The Baltic state is one of only two EU members to have entered ERM II - the final track towards membership of the single currency which obliges them to join, despite the fact that of the 10 states that pledged to enter by 2014 when they joined the bloc in 2004, only three - Estonia, Slovakia and Slovenia - have done so. With the Eurozone crisis raging, countries have taken the opportunity to backpedal on the commitment, with the Czechs and Hungarians exhibiting particular disdain for the idea.
That leaves only Latvia and neighbouring Lithuania as the candidates to become the 18th and 19th members of the Eurozone.
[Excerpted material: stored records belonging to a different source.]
-- ==== Sys2Proof/Tests/Slice0.lean ====
section
/-!
SUPPORT. Tests: the ill-formed operands that WellFormed refuses, single steps checked against the spec's own examples and
tables, and witnesses of the statements' hypotheses.
-/
namespace Sys2Proof.Tests
open Machine
set_option Elab.async false

/-! ### Ill-formed operands -/

/-- A command message of no bytes. -/
def shortCmd : HostCmd := { mbx := 0, seq := 0, flags := 0, len := 0, ctx := 0, payload := [] }

/-- A message of the wrong length is refused. -/
theorem test_wf_payload : Instr.wf (.deviceNop shortCmd) = false := by decide

/-- An entry of a command ring has 64 bytes. -/
theorem test_wf_entry : Instr.wf (.commandConsume (some [0]) .none) = false := by decide

/-- BAR2 has 1 GiB. -/
theorem test_wf_bar2_read : Instr.wf (.bar2Read 0x40000000 1) = false := by decide

/-- A write at the end of BAR2. -/
theorem test_wf_bar2_write : Instr.wf (.bar2Write 0x40000000 [1] false) = false := by decide

/-- Unit 0x38 is reserved. -/
theorem test_wf_unit : Instr.wf (.unitResetComplete 0x38) = false := by decide

/-- There is no supply 9. -/
theorem test_wf_supply : Instr.wf (.keeperSupplyFault 9 0) = false := by decide

/-- A lane is named once. -/
theorem test_wf_lanes : Instr.wf (.linkTrainingDone 0 [1, 1]) = false := by decide

/-- There is no lane 4. -/
theorem test_wf_lane4 : Instr.wf (.csiHsBurstStart 0 [4]) = false := by decide

/-- A receiver has four virtual channels. -/
theorem test_wf_vc : Instr.wf (.csiFrameStart 0 4 (.good false)) = false := by decide

/-- A data type has 6 bits. -/
theorem test_wf_dt : Instr.wf (.csiLongPacket 0 0 64 (.good false) [] true) = false := by decide

/-- A PTP domain has 8 bits. -/
theorem test_wf_domain : Instr.wf (.ptpMessageReceive 0 256 { transport := 0, msg := .other }) = false := by decide

/-- A flit has 36 bytes. -/
theorem test_wf_flit : Instr.wf (.flitReceive 0 [0] none) = false := by decide

/-- There are 131,072 pips. -/
theorem test_wf_pip : Instr.wf (.pipSignalApply .firmware 131072 0 0 none) = false := by decide

/-- A line number has 27 bits. -/
theorem test_wf_line : Instr.wf (.dmcReadRequest 0 (2 ^ 27) 0 .firmware) = false := by decide

/-- A line has 64 bytes. -/
theorem test_wf_line_data : Instr.wf (.dmcWriteRequest 0 0 0 [] .firmware) = false := by decide

/-- Device 127 is no peer. -/
theorem test_wf_device : Instr.wf (.flushAckTimeout 127) = false := by decide

/-- An ADC sample has 16 bits. -/
theorem test_wf_sample : Instr.wf (.ltnDitherBoundary 0 true 65536) = false := by decide

/-- A packet's header has 32 bytes. -/
theorem test_wf_packet : Instr.wf (.windowArrive 0 { hdr := [] }) = false := by decide

/-- A book of this length is too long. -/
theorem wf_book (n : Nat) (h : 512 < n) : Instr.wf (.weightImageLoadDone 0 true [List.replicate n 0]) = false := by
  simp only [Instr.wf, List.all_cons, List.all_nil, List.length_replicate, Bool.and_true, decide_eq_false_iff_not]
  omega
Both have been lauded by the investors for their strict austerity measures since the Baltic economy crumpled in 2009, and that has helped pull them towards the fiscal targets needed to join, including criteria on low inflation, debt and budgetary balance, as well as currency stability.
Latvian Prime Minister Valdis Dombrovskis said in September that "adopting the euro is still the plan, we stick with the intention to join as of January 1, 2014." Lithuania, although enthusiastic, has yet to name a target date for joining. "Both Latvia and Lithuania have good chances of fulfilling the Maastricht criteria in April 2013 to be able to adopt the euro in 2014," Swedbank said in a special report issued in August. "The chances of meeting the criteria are somewhat bigger for Latvia, since it has more room for manoeuvre in terms of the price stability and budget deficit criteria, as well as stronger political re-solve."
Lithuania may face an even bigger challenge following parliamentary elections last week which saw the right-wing austerity minded coalition replace with a group of left-leaning, populist parties. That said, most analysts agree there is little option but to continue to exercise fiscal discipline.